An Empirical Study on the Impact of Refactoring on Quality Metrics in Android Applications

2021 IEEE/ACM 8th International Conference on Mobile Software Engineering and Systems (MobileSoft)

Mobile applications must continuously evolve, sometimes under such time pressure that poor design or implementation choices are made, which inevitably result in structural software quality problems. Refactoring is the widely-accepted approach to ameliorating such quality problems. While the impact of refactoring on software quality has been widely studied in object-oriented software, its impact is still unclear in the context of mobile apps. This paper reports on the first empirical study that aims to address this gap. We conduct a large empirical study that analyses the evolution history of 300 open-source Android apps exhibiting a total of 42,181 refactoring operations. We analyze the impact of these refactoring operations on 10 common quality metrics using a causal inference method based on the Difference-in-Differences (DiD) model. Our results indicate that when refactoring affects the metrics it generally improves them. In many cases refactoring has no significant impact on the metrics, whereas one metric (LCOM) deteriorates overall as a result of refactoring. These findings provide practical insights into the current practice of refactoring in the context of Android app development.

Examining the Relationship between FindBugs Warnings and End User Ratings: A Case Study On 10,000 Android Apps

IEEE Software, 2016

In the mobile app ecosystem, end user ratings of apps (a measure of end user perception) are extremely important to study as they are highly correlated with downloads and hence revenues.
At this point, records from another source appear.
-- ==== Sys2Proof/Laws/State.lean ====
section
/-!
SUPPORT. What the updates of a state leave as it was: one lemma for each field and each update, by rfl.
-/

namespace Sys2Proof.Machine

@[simp] theorem State.setCtx_sched (s : State) (c : Nat) (x : Ctx) : (s.setCtx c x).sched = s.sched := rfl
@[simp] theorem State.setCtx_cur (s : State) (c : Nat) (x : Ctx) : (s.setCtx c x).cur = s.cur := rfl
@[simp] theorem State.setCtx_issue (s : State) (c : Nat) (x : Ctx) : (s.setCtx c x).issue = s.issue := rfl
@[simp] theorem State.setCtx_free (s : State) (c : Nat) (x : Ctx) : (s.setCtx c x).free = s.free := rfl
@[simp] theorem State.setCtx_nextId (s : State) (c : Nat) (x : Ctx) : (s.setCtx c x).nextId = s.nextId := rfl
@[simp] theorem State.setCtx_hclk (s : State) (c : Nat) (x : Ctx) : (s.setCtx c x).hclk = s.hclk := rfl
@[simp] theorem State.setCtx_aclk (s : State) (c : Nat) (x : Ctx) : (s.setCtx c x).aclk = s.aclk := rfl
@[simp] theorem State.setCtx_mclk (s : State) (c : Nat) (x : Ctx) : (s.setCtx c x).mclk = s.mclk := rfl
@[simp] theorem State.setCtx_point (s : State) (c : Nat) (x : Ctx) : (s.setCtx c x).point = s.point := rfl
@[simp] theorem State.setCtx_moving (s : State) (c : Nat) (x : Ctx) : (s.setCtx c x).moving = s.moving := rfl
@[simp] theorem State.setCtx_stopAt (s : State) (c : Nat) (x : Ctx) : (s.setCtx c x).stopAt = s.stopAt := rfl
@[simp] theorem State.setCtx_missed (s : State) (c : Nat) (x : Ctx) : (s.setCtx c x).missed = s.missed := rfl
@[simp] theorem State.setCtx_ratio (s : State) (c : Nat) (x : Ctx) : (s.setCtx c x).ratio = s.ratio := rfl
@[simp] theorem State.setCtx_power (s : State) (c : Nat) (x : Ctx) : (s.setCtx c x).power = s.power := rfl
@[simp] theorem State.setCtx_paced (s : State) (c : Nat) (x : Ctx) : (s.setCtx c x).paced = s.paced := rfl
@[simp] theorem State.setCtx_lock (s : State) (c : Nat) (x : Ctx) : (s.setCtx c x).lock = s.lock := rfl
@[simp] theorem State.setCtx_dies (s : State) (c : Nat) (x : Ctx) : (s.setCtx c x).dies = s.dies := rfl
@[simp] theorem State.setCtx_links (s : State) (c : Nat) (x : Ctx) : (s.setCtx c x).links = s.links := rfl
@[simp] theorem State.setCtx_fuses (s : State) (c : Nat) (x : Ctx) : (s.setCtx c x).fuses = s.fuses := rfl
@[simp] theorem State.setCtx_hub (s : State) (c : Nat) (x : Ctx) : (s.setCtx c x).hub = s.hub := rfl
@[simp] theorem State.setCtx_heads (s : State) (c : Nat) (x : Ctx) : (s.setCtx c x).heads = s.heads := rfl
@[simp] theorem State.setCtx_vencs (s : State) (c : Nat) (x : Ctx) : (s.setCtx c x).vencs = s.vencs := rfl
@[simp] theorem State.setCtx_msix (s : State) (c : Nat) (x : Ctx) : (s.setCtx c x).msix = s.msix := rfl
@[simp] theorem State.setCtx_msgs (s : State) (c : Nat) (x : Ctx) : (s.setCtx c x).msgs = s.msgs := rfl
@[simp] theorem State.setCtx_answers (s : State) (c : Nat) (x : Ctx) : (s.setCtx c x).answers = s.answers := rfl
@[simp] theorem State.setCtx_queues (s : State) (c : Nat) (x : Ctx) : (s.setCtx c x).queues = s.queues := rfl
@[simp] theorem State.setCtx_transit (s : State) (c : Nat) (x : Ctx) : (s.setCtx c x).transit = s.transit := rfl
@[simp] theorem State.setCtx_mdisp (s : State) (c : Nat) (x : Ctx) : (s.setCtx c x).mdisp = s.mdisp := rfl
@[simp] theorem State.setCtx_claims (s : State) (c : Nat) (x : Ctx) : (s.setCtx c x).claims = s.claims := rfl
@[simp] theorem State.setCtx_steals (s : State) (c : Nat) (x : Ctx) : (s.setCtx c x).steals = s.steals := rfl
@[simp] theorem State.setCtx_teams (s : State) (c : Nat) (x : Ctx) : (s.setCtx c x).teams = s.teams := rfl
@[simp] theorem State.setCtx_waves (s : State) (c : Nat) (x : Ctx) : (s.setCtx c x).waves = s.waves := rfl
@[simp] theorem State.setCtx_carve (s : State) (c : Nat) (x : Ctx) : (s.setCtx c x).carve = s.carve := rfl
@[simp] theorem State.setCtx_mem (s : State) (c : Nat) (x : Ctx) : (s.setCtx c x).mem = s.mem := rfl
@[simp] theorem State.setCtx_l2old (s : State) (c : Nat) (x : Ctx) : (s.setCtx c x).l2old = s.l2old := rfl
@[simp] theorem State.setCtx_l2clean (s : State) (c : Nat) (x : Ctx) : (s.setCtx c x).l2clean = s.l2clean := rfl
@[simp] theorem State.setCtx_sys (s : State) (c : Nat) (x : Ctx) : (s.setCtx c x).sys = s.sys := rfl
@[simp] theorem State.setCtx_l1 (s : State) (c : Nat) (x : Ctx) : (s.setCtx c x).l1 = s.l1 := rfl
@[simp] theorem State.setCtx_tlb1 (s : State) (c : Nat) (x : Ctx) : (s.setCtx c x).tlb1 = s.tlb1 := rfl
@[simp] theorem State.setCtx_tlb2 (s : State) (c : Nat) (x : Ctx) : (s.setCtx c x).tlb2 = s.tlb2 := rfl
@[simp] theorem State.setCtx_walks (s : State) (c : Nat) (x : Ctx) : (s.setCtx c x).walks = s.walks := rfl
@[simp] theorem State.setCtx_wfault (s : State) (c : Nat) (x : Ctx) : (s.setCtx c x).wfault = s.wfault := rfl
@[simp] theorem State.setCtx_mons (s : State) (c : Nat) (x : Ctx) : (s.setCtx c x).mons = s.mons := rfl
@[simp] theorem State.setCtx_poison (s : State) (c : Nat) (x : Ctx) : (s.setCtx c x).poison = s.poison := rfl
@[simp] theorem State.setCtx_longs (s : State) (c : Nat) (x : Ctx) : (s.setCtx c x).longs = s.longs := rfl
@[simp] theorem State.setCtx_vqs (s : State) (c : Nat) (x : Ctx) : (s.setCtx c x).vqs = s.vqs := rfl
@[simp] theorem State.setCtx_engines (s : State) (c : Nat) (x : Ctx) : (s.setCtx c x).engines = s.engines := rfl
@[simp] theorem State.setCtx_seqs (s : State) (c : Nat) (x : Ctx) : (s.setCtx c x).seqs = s.seqs := rfl
@[simp] theorem State.setCtx_savedSeqs (s : State) (c : Nat) (x : Ctx) : (s.setCtx c x).savedSeqs = s.savedSeqs := rfl
@[simp] theorem State.setCtx_rngs (s : State) (c : Nat) (x : Ctx) : (s.setCtx c x).rngs = s.rngs := rfl
@[simp] theorem State.setCtx_kerns (s : State) (c : Nat) (x : Ctx) : (s.setCtx c x).kerns = s.kerns := rfl
@[simp] theorem State.setCtx_savedKerns (s : State) (c : Nat) (x : Ctx) : (s.setCtx c x).savedKerns = s.savedKerns := rfl
@[simp] theorem State.setCtx_counts (s : State) (c : Nat) (x : Ctx) : (s.setCtx c x).counts = s.counts := rfl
In this study we examine the relationship between the app ratings (and associated review-comments) from end users with the static analysis warnings (collected using FindBugs) from 10,000 free-todownload Android apps. In our case study, we find that specific categories of FindBugs warnings such as the 'Bad Practice', 'Internationalization', and 'Performance' categories are found significantly more in low-rated apps. We also find that there exists a correspondence between these three categories of warnings and the complaints in the review-comments of end users. These findings provide evidence that certain categories of warnings from Find-Bugs have a strong relationship with the rating of an app and hence are closely related to the user experience. Thus app developers can use static analysis tools such as FindBugs to potentially identify the culprit bugs behind the issues that users complain about, before they release the app.
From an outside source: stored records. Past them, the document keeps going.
/-- Bytes outside those written in DRAM read as before. -/
theorem homeByte_homeWriteAll_other (ws : List (Nat × Byte)) {a : Nat} (ha : isSys a = false) (h : ∀ w ∈ ws, a ≠ w.1) :
    ∀ s : State, homeByte (ws.foldl (fun s w => homeWrite s w.1 w.2) s) a = homeByte s a := by
  induction ws with
  | nil => intro s; rfl
  | cons w ws ih =>
    intro s
    have h1 := ih (fun u hu => h u (by simp [hu])) (homeWrite s w.1 w.2)
    simp only [List.foldl_cons] at h1 ⊢
    rw [h1]
    exact homeByte_homeWrite_ne s w.2 (h w (by simp)) (by simp [ha])

theorem homeByte_homeWrites_other (ws : List (Nat × Byte)) {a : Nat} (ha : isSys a = false) (h : ∀ w ∈ ws, a ≠ w.1)
    (s : State) : homeByte (homeWrites s ws) a = homeByte s a := by
  obtain ⟨ok, p, hin, he⟩ := homeWrites_eq s ws
  rw [he, homeByte_homeWriteAll_other ok ha (fun w hw => h w (hin w hw))]
  rfl

/-! ### The operations of the L1 and of the homes -/

theorem State.memWf_of_eq {s t : State} (hm : t.mem = s.mem) (hs : t.sys = s.sys) (h : s.memWf = true) : t.memWf = true := by
  rw [State.memWf_iff] at h ⊢; rw [hm, hs]; exact h

/-- Lines of the L1 are no memory of their own. -/
@[simp] theorem State.withL1_memWf (s : State) (x : SMap Line) : ({ s with l1 := x } : State).memWf = s.memWf := rfl

theorem applyParts_memWf {s : State} (h : s.memWf = true) (ln : Nat) (ps : List (Nat × Nat × Nat × Nat)) :
    (applyParts s ln ps).memWf = true :=
  foldl_keeps (fun s : State => s.memWf = true) _ (fun _ _ h => homeWrites_memWf h _) ps s h

theorem writeBack_memWf {s : State} (h : s.memWf = true) (ln : Nat) (x : Line) : (writeBack s ln x).memWf = true := by
  unfold writeBack; split
  · exact applyParts_memWf h _ _
  · exact homeWrites_memWf h _

theorem sendHome_memWf {s : State} (h : s.memWf = true) (ln : Nat) (x : Line) : (sendHome s ln x).memWf = true := by
  have hw := writeBack_memWf h ln x
  unfold sendHome; dsimp only; split
  · exact State.memWf_of_eq (s := writeBack s ln x) rfl rfl hw
  · exact hw

theorem wakeLane_memWf {s : State} (h : s.memWf = true) (v l : Nat) : (wakeLane s v l).memWf = true := by
  unfold wakeLane
  split
  · split
    · split
      · exact State.memWf_of_eq rfl rfl h
      · exact h
    · exact h
  · exact h

theorem wakeLine_memWf {s : State} (h : s.memWf = true) (ln : Nat) : (wakeLine s ln).memWf = true :=
  foldl_keeps (fun s : State => s.memWf = true) _ (fun _ _ h => wakeLane_memWf h _ _) _ s h

theorem recallOthers_memWf {s : State} (h : s.memWf = true) (g ln : Nat) : (recallOthers s g ln).memWf = true := by
  unfold recallOthers
  refine foldl_keeps (fun s : State => s.memWf = true) _ ?_ _ _ h
  intro s e h
  exact State.memWf_of_eq (s := sendHome s ln e.2) rfl rfl (sendHome_memWf h _ _)
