-- ==== Sys2Proof/Tests/Slice0.lean ====
section
/-!
SUPPORT. Small tests: words of the spec's encodings and what they decode to, ill-formed terms that are refused, one step on
small states, and for each statement with hypotheses a state and operands that meet them.
-/

open Sys2Proof Sys2Proof.Machine

namespace Sys2Proof.Tests

set_option Elab.async false

/-! ### Small states -/

def isNext (o : Host.Outcome State Fault Refusal) : Bool := match o with | .next _ => true | _ => false

theorem isNext_spec {o : Host.Outcome State Fault Refusal} (h : isNext o = true) : ∃ t, o = .next t := by
  cases o <;> simp [isNext] at h; exact ⟨_, rfl⟩

/-- Wave 0 of core 0 at its word, with a few registers filled. -/
def waveAt (w : Nat) : State :=
  let s := State.reset.withFetchWord 64 w
  { s with
    cur := some (.wave 0)
    waves := s.waves.map (fun e => (e.1, { e.2 with
      v := [(4 * 64, 0x2000), (4 * 64 + 1, 0x2040), (9 * 64, 0x80000000)]
      w := [(1, 0x12345)]
      m := [(1, 0xF0F1), (2, 1)] })) }

/-- The state's node changed. -/
def withNode (s : State) (f : NodeInfo → NodeInfo) : State :=
  { s with ctxs := s.ctxs.map (fun c => (c.1, { c.2 with images := c.2.images.map (fun m => (m.1, { m.2 with nodes := m.2.nodes.map f })) })) }

/-- The state's waves changed. -/
def withWave (s : State) (f : Wave → Wave) : State := { s with waves := s.waves.map (fun e => (e.1, f e.2)) }

/-- The state's teams changed. -/
def withTeam (s : State) (f : Team → Team) : State := { s with teams := s.teams.map (fun e => (e.1, f e.2)) }

def xOf (s : State) (m : BitVec 4) : WCtx :=
  (waveOf s m).getD { v := 0, wv := placedWave 0, cl := placedClause 0 0, nd := placedNode 0, e := 0 }

def tw : State := waveAt 0x3000E0B0560401E0
def tx : WCtx := xOf tw 15

/-- A plain word: no modifier, no token, every active lane, d = v6, a = v4, b = v9. -/
def vw : VWord := { stall := 0, token := 7, d := 6, a := 4, b := 9, c := 0, msel := 15, reuse := false, mod := 0 }

/-! ### What the statements suppose -/

theorem witness_WordsDecode :
    (Instr.iadd vw).wf = true ∧ (Instr.iadd vw).kind = .native ∧ Instr.moraineExit.wf = true ∧ Instr.moraineExit.kind = .moraine := by
  decide +kernel

theorem witness_DecodedWords :
    decodeNative (encodeNative (.iadd vw)) = .ok (.iadd vw) ∧ decodeMoraine 0x7C000000 = .ok .moraineExit := by decide +kernel

def sw : State := State.reset.withFetchWord 64 0x3000E0B0560401E0
def swTick : Tick := { a := 1, h := 1, m := [1, 1, 1, 1], act := .issue (.wave 0) }
def swX : WCtx := (wctxOf (afterEdges sw swTick []) 0 (·.run)).getD tx

def checksOk (c : WordCheck) : Bool := match c with | .ok _ => true | _ => false

theorem witness_StepOfAWave :
    sw.sched = [swTick] ∧ sw.power = true ∧ wctxOf (afterEdges sw swTick []) 0 (·.run) = some swX ∧ swX.wv.stopped = false ∧
    midClause (afterEdges sw swTick []) swX.wv.ctx = true ∧ stackRuns (afterEdges sw swTick []) (stackOfCore (coreOfWave 0)) = true ∧
    edgeHere (afterEdges sw swTick []) (coreOfWave 0) = true ∧ npOver (afterEdges sw swTick []) 0 swX.wv = false ∧
    swX.cl.i < swX.cl.count ∧ swX.wv.cyc ≤ coreEdges (afterEdges sw swTick []) (coreOfWave 0) ∧
    (portFor (afterEdges sw swTick []) 0 swX.cl).isSome = true ∧ swX.wv.spcount < 4096 ∧
    waveFetch (afterEdges sw swTick []) 0 swX.wv (swX.cl.h + 8 * (swX.cl.i + 1)) = .word 0x3000E0B0560401E0 ∧
    checksOk (checkWord swX.wv.access false swX.cl (waveFetch (afterEdges sw swTick []) 0 swX.wv) 0x3000E0B0560401E0) = true := by
  decide +kernel

theorem witness_FetchedBytes :
    0x1008 < 2 ^ 52 ∧ translate sw (some 0) 0 0 0x1008 .fetch = .hit 0x1008 ∧ offline sw 0x1008 = false ∧ poisoned sw 0x1008 8 = false ∧
    pathWaits sw 0 (homeEnd 0x1008) = false := by
  decide +kernel

theorem witness_ClauseMovesOn :
    tw.issue = .done ∧ (SMap.find? tw.waves 0).bind (·.run) = some (placedClause 0 (BitVec.allOnes 64)) ∧
    (placedClause 0 (BitVec.allOnes 64)).i + 1 < (placedClause 0 (BitVec.allOnes 64)).count ∧
    (placedClause 0 (BitVec.allOnes 64)).run ≠ 0 := by decide +kernel

def sq0 : State := State.reset.withFetchWord 64 0xDC00E0300E1401E0
def sqTick : Tick := { a := 1, h := 1, m := [1, 1, 1, 1], act := .issue (.seq 0) }
def sqCl : Clause := placedClause 7 1
def sm0 : State := State.reset.withFetchWord 32 0x5863FFFF
def smTick : Tick := { a := 1, h := 1, m := [1, 1, 1, 1], act := .issue (.mor 0) }

theorem witness_StepOfASequencer :
    sq0.sched = [sqTick] ∧ sq0.power = true ∧ SMap.find? (afterEdges sq0 sqTick []).seqs 0 = some (placedSeq 7) ∧
    seqRuns (afterEdges sq0 sqTick []) 0 (placedSeq 7) = true ∧ (placedSeq 7).run = some sqCl ∧ sqCl.i < sqCl.count ∧
    (placedSeq 7).cyc ≤ (afterEdges sq0 sqTick []).aclk ∧ seqFetch (afterEdges sq0 sqTick []) 0 (placedSeq 7) (sqCl.h + 8 * (sqCl.i + 1)) = .word 0xDC00E0300E1401E0 ∧
    checksOk (checkWord false true sqCl (seqFetch (afterEdges sq0 sqTick []) 0 (placedSeq 7)) 0xDC00E0300E1401E0) = true := by
  decide +kernel

theorem witness_StepOfAMoraineCore :
    sm0.sched = [smTick] ∧ sm0.power = true ∧ SMap.find? (afterEdges sm0 smTick []).kerns 0 = some placedKern ∧
    moraineRuns (afterEdges sm0 smTick []) 0 placedKern = true ∧
    (imageOf (afterEdges sm0 smTick []) 0 0).bind (·.mcode[placedKern.regs.pc]?) = some 0x5863FFFF ∧
    decodeMoraine 0x5863FFFF = .ok (.kaddi { d := 3, a := 3, imm := 0xFFFF }) := by decide +kernel

def tick1 (act : Act) : Tick := { a := 1, h := 1, m := [1, 1, 1, 1], act := act }

theorem witness_StepOfAnEvent :
    (Instr.wavePark 0).kind = .event ∧ hostRow (.wavePark 0) = false ∧ State.reset.power = true ∧ State.reset.moving = none ∧
    SMap.sortedFrom 0 State.reset.mclk = true ∧ treeRow (.wavePark 0) = true ∧ { State.reset with moving := some 20 }.moving ≠ none ∧
    { State.reset with power := false }.power = false := by decide +kernel

theorem witness_StepsFromReset :
    (State.reset.memWf = true ∧ State.reset.canon = true ∧ State.reset.inOrder = true) ∧ ∃ t, step State.reset = .next t :=
  ⟨by decide +kernel, isNext_spec (by decide +kernel)⟩

theorem witness_IntegerWords :
    intOperands (.iadd vw) = some (vw, [(.dst, vw.d), (.src, vw.a), (.src, vw.b)], 2) ∧ waveOf tw vw.msel = some tx ∧
    issueFault tw tx [(.dst, vw.d), (.src, vw.a), (.src, vw.b)] 2 = none := by decide +kernel

theorem witness_ComparesSelectsAndAddressWords :
    waveOf tw 15 = some tx ∧ issueFault tw tx [(.maskOrDst, 6), (.src, 4), (.src, 5)] 2 = none ∧
    issueFault tw tx [(.maskOrDst, 0x141), (.src, 4), (.src, 5)] 2 = none ∧
    issueFault tw tx [(.dst, 6), (.src, 4), (.src, 5), (.maskSrc, 0x141)] 2 = none ∧ issueFault tw tx [(.dst, 6), (.src, 4)] 2 = none ∧
    issueFault tw tx [(.dst, 6)] 2 = none ∧ issueFault tw tx [(.dstN 2, 6), (.srcN 2, 4), (.src, 8)] 2 = none ∧
    issueFault tw tx [(.dstN 2, 6), (.srcN 2, 4), (.src, 8), (.src, 9)] 4 = none := by decide +kernel

theorem witness_RegisterWrites :
    SMap.sortedFrom 0 tx.wv.v = true ∧ SMap.sortedFrom 0 tx.wv.w = true ∧ SMap.sortedFrom 0 tx.wv.m = true ∧
    (6 : BitVec 9).toNat < 0x100 ∧ isW (0x101 : BitVec 9).toNat = true := by decide +kernel

/-- A destination that is a constant, and a register above the node's count. -/
theorem witness_ChecksComeFirst :
    operandsReason [(.dst, 0x180), (.src, 4)] = some 3 ∧ (issueFault tw tx [(.dst, 0x180), (.src, 4)] 2).isSome = true ∧
    operandsReason [(.dst, 6), (.src, 4)] = none ∧
    (let s := withNode tw (fun n => { n with vregs := 4 })
     waveOf s 15 = some (xOf s 15) ∧ operandInRange (xOf s 15).nd (xOf s 15).wv.access (.dst, 6) = false ∧
     (issueFault s (xOf s 15) [(.dst, 6), (.src, 4)] 2).isSome = true) ∧
    (tw.ctx tx.wv.ctx).dbgScb = false ∧ (tw.ctx tx.wv.ctx).st = .active ∧
    ((tw.setCtx 0 { tw.ctx 0 with st := .faulted }).ctx tx.wv.ctx).st = .faulted := by decide +kernel

theorem witness_FloatingWords :
    issueFault tw tx [(.dst, 6), (.src, 4), (.src, 5)] 4 = none ∧ issueFault tw tx [(.dst, 6), (.src, 4), (.src, 5), (.src, 7)] 4 = none ∧
    issueFault tw tx [(.dst, 6), (.src, 4)] 6 = none ∧ issueFault tw tx [(.maskOrDst, 6), (.src, 4), (.src, 5)] 4 = none ∧
    isM (6 : BitVec 9).toNat = false ∧ issueFault tw tx [(.maskOrDst, 0x141), (.src, 4), (.src, 5)] 4 = none ∧
    isM (0x141 : BitVec 9).toNat = true := by decide +kernel

def fullTok (k : Nat) : State := withWave tw (fun wv => { wv with tok := [(k, 63)] })

theorem witness_VariableLatencyWords :
    fnRow (.frcp { vw with token := 1 }) = some ({ vw with token := 1 }, .rcp) ∧ waveOf tw 15 = some tx ∧
    issueFault tw tx [(.dst, 6), (.src, 4)] 1000 = none ∧ tx.e ≠ 0 ∧ tokenFull tx.wv 1 = false ∧
    issueFault tw tx [(.dstN 2, 6), (.srcN 2, 4), (.srcN 2, 8)] 1000 = none ∧
    issueFault tw tx [(.dstN 2, 6), (.srcN 2, 4), (.srcN 2, 8), (.srcN 2, 10)] 1000 = none ∧
    waveOf (fullTok 1) 15 = some (xOf (fullTok 1) 15) ∧ tokenFull (xOf (fullTok 1) 15).wv 1 = true ∧ (xOf (fullTok 1) 15).e ≠ 0 ∧
    issueFault (fullTok 1) (xOf (fullTok 1) 15) [(.dst, 6), (.src, 4)] 1000 = none ∧
    tokenOf 1 = some 1 ∧ SMap.sortedFrom 0 tx.wv.tok = true := by decide +kernel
QDroid: Mobile Application Quality Analyzer for App Market Curators

Mobile Information Systems, 2016

Low quality mobile applications have damaged the user experience. However, in light of the number of applications, quality analysis is a daunting task. For that reason, QDroid is proposed, an automated quality analyzer that detects the presence of crashes, excessive resource usage, and compatibility problems, without source codes and human involvement. QDroid was applied to 67 applications for evaluation and discovered 78% more crashes and attained 23% higher Activity coverage than Monkey testing. For detecting excessive resource usage and compatibility problems, QDroid reduced the number of applications that required manual review by up to 96% and 69%, respectively.